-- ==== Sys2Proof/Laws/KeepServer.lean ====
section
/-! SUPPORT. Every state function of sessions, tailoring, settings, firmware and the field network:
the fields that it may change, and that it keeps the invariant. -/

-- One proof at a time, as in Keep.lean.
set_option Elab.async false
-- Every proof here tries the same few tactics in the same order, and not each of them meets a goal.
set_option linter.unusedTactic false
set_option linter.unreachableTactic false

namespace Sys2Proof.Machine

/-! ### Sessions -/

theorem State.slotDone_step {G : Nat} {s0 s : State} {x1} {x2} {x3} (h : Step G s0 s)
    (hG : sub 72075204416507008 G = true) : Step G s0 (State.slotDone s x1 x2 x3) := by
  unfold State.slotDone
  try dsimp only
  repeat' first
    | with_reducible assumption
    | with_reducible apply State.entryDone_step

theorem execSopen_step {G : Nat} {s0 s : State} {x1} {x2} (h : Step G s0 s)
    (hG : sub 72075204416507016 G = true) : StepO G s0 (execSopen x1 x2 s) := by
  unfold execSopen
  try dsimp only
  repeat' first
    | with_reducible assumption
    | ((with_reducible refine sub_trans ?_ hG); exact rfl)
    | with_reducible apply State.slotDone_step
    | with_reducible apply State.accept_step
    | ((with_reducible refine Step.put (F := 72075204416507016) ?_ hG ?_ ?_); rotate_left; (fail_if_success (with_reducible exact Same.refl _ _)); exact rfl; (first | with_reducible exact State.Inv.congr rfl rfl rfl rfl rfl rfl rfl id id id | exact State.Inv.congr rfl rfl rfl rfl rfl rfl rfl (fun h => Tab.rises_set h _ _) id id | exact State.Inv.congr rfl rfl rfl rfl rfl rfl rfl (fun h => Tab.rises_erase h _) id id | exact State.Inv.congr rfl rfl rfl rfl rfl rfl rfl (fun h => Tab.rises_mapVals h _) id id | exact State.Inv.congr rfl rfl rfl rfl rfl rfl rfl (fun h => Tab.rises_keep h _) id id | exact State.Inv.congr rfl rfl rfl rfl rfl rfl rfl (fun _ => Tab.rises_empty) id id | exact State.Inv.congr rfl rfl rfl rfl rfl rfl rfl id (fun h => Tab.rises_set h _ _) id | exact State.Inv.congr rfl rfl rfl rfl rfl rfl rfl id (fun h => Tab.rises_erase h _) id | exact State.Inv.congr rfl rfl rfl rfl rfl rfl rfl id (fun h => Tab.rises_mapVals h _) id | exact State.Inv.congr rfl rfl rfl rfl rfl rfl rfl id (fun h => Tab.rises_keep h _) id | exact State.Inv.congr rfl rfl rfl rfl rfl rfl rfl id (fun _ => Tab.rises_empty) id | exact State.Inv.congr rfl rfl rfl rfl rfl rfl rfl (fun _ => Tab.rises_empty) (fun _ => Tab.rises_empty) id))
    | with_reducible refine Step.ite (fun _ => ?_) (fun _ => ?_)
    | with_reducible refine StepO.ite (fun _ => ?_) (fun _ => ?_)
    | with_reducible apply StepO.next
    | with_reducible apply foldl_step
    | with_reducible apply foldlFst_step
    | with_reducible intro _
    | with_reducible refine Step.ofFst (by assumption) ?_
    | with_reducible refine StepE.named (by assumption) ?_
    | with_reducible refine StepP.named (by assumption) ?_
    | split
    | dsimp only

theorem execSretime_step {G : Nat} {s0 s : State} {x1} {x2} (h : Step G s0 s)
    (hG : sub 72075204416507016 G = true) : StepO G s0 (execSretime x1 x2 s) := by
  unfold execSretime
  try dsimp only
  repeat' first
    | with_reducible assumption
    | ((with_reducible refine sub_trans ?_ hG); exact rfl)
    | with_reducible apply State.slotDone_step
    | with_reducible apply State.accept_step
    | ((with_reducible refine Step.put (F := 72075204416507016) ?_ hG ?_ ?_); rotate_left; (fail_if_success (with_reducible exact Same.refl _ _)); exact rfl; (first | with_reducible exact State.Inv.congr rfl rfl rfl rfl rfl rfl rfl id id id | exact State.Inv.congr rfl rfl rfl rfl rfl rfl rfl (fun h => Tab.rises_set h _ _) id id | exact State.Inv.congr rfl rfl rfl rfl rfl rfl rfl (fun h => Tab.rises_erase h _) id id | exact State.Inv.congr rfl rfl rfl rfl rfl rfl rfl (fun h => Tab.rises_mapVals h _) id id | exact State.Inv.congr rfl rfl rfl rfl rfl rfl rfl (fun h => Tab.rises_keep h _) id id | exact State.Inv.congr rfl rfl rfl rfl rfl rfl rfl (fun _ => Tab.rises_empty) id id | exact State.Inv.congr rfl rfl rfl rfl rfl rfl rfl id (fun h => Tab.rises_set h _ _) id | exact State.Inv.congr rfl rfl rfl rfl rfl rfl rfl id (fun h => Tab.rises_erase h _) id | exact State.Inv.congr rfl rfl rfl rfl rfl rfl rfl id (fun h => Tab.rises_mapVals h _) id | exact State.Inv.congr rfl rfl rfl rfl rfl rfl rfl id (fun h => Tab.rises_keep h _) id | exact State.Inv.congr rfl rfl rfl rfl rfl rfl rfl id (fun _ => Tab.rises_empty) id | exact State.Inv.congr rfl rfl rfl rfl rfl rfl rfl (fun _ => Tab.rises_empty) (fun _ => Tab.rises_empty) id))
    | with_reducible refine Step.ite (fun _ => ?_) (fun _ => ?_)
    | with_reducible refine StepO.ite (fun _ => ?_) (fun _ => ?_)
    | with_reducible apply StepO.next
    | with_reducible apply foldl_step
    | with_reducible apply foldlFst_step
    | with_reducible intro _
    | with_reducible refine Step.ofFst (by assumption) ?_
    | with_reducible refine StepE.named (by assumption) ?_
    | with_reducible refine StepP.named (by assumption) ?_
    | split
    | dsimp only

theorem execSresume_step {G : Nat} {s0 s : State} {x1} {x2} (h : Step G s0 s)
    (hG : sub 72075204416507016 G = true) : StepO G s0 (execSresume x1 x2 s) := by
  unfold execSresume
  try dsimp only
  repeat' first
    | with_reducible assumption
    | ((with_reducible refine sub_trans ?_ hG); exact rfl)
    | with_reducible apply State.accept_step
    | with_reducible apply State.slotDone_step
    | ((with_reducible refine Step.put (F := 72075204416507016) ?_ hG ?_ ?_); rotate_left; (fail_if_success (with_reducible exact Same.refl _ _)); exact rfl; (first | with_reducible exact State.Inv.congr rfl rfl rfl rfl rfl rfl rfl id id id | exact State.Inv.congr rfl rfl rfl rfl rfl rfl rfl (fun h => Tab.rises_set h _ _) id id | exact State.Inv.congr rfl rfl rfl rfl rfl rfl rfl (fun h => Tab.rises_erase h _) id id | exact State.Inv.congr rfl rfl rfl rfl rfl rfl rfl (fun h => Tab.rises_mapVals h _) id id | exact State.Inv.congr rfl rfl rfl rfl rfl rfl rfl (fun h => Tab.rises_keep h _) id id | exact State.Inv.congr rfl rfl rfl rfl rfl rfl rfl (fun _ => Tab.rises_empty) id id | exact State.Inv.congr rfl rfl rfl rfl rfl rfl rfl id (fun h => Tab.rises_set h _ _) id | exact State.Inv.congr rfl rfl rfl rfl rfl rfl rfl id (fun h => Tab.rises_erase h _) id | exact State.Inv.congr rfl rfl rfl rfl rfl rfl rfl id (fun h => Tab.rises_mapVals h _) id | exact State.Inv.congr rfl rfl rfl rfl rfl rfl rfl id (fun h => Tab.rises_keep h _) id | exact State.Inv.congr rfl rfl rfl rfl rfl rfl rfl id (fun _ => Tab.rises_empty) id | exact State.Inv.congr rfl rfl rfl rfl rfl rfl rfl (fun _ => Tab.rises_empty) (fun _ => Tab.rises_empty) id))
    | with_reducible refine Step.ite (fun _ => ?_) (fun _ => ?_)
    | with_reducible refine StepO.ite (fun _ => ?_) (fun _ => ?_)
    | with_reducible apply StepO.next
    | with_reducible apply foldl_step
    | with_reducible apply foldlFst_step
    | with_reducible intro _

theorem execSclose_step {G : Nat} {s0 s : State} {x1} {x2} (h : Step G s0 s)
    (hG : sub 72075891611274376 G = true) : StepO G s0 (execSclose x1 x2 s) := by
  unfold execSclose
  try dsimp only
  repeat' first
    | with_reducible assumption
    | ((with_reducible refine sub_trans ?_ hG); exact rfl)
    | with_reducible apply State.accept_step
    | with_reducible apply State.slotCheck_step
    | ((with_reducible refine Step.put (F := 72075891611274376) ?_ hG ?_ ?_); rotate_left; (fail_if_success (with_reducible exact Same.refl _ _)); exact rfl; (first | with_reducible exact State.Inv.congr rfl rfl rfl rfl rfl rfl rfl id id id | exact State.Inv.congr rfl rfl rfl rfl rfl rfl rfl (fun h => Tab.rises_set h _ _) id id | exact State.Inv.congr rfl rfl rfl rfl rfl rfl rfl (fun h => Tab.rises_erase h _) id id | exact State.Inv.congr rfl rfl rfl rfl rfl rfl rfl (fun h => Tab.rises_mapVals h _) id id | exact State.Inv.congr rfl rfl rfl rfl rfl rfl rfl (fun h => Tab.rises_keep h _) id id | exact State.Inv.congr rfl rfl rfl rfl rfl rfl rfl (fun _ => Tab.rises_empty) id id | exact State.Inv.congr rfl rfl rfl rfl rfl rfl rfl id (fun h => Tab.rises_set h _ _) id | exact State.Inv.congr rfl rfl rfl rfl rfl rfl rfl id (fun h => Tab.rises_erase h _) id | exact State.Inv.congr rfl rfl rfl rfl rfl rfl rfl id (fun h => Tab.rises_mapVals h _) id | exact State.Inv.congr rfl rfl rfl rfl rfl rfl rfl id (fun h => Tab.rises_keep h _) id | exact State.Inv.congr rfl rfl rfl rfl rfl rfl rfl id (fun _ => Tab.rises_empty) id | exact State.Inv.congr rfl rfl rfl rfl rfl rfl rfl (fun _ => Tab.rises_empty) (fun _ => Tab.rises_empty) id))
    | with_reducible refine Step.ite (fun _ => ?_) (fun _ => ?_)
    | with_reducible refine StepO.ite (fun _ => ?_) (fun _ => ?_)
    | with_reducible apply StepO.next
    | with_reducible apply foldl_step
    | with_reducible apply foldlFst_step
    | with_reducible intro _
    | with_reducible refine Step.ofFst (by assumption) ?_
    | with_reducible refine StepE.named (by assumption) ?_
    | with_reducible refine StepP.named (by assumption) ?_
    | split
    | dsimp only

§ **Task item**
Copy only the stretch running from the line containing "(F := 72075891611274376)" to the final line of the entries, both ends included, exactly as it stands.

§ **Output**
    | ((with_reducible refine Step.put (F := 72075891611274376) ?_ hG ?_ ?_); rotate_left; (fail_if_success (with_reducible exact Same.refl _ _)); exact rfl; (first | with_reducible exact State.Inv.congr rfl rfl rfl rfl rfl rfl rfl id id id | exact State.Inv.congr rfl rfl rfl rfl rfl rfl rfl (fun h => Tab.rises_set h _ _) id id | exact State.Inv.congr rfl rfl rfl rfl rfl rfl rfl (fun h => Tab.rises_erase h _) id id | exact State.Inv.congr rfl rfl rfl rfl rfl rfl rfl (fun h => Tab.rises_mapVals h _) id id | exact State.Inv.congr rfl rfl rfl rfl rfl rfl rfl (fun h => Tab.rises_keep h _) id id | exact State.Inv.congr rfl rfl rfl rfl rfl rfl rfl (fun _ => Tab.rises_empty) id id | exact State.Inv.congr rfl rfl rfl rfl rfl rfl rfl id (fun h => Tab.rises_set h _ _) id | exact State.Inv.congr rfl rfl rfl rfl rfl rfl rfl id (fun h => Tab.rises_erase h _) id | exact State.Inv.congr rfl rfl rfl rfl rfl rfl rfl id (fun h => Tab.rises_mapVals h _) id | exact State.Inv.congr rfl rfl rfl rfl rfl rfl rfl id (fun h => Tab.rises_keep h _) id | exact State.Inv.congr rfl rfl rfl rfl rfl rfl rfl id (fun _ => Tab.rises_empty) id | exact State.Inv.congr rfl rfl rfl rfl rfl rfl rfl (fun _ => Tab.rises_empty) (fun _ => Tab.rises_empty) id))
    | with_reducible refine Step.ite (fun _ => ?_) (fun _ => ?_)
    | with_reducible refine StepO.ite (fun _ => ?_) (fun _ => ?_)
    | with_reducible apply StepO.next
    | with_reducible apply foldl_step
    | with_reducible apply foldlFst_step
    | with_reducible intro _
    | with_reducible refine Step.ofFst (by assumption) ?_
    | with_reducible refine StepE.named (by assumption) ?_
    | with_reducible refine StepP.named (by assumption) ?_
    | split
    | dsimp only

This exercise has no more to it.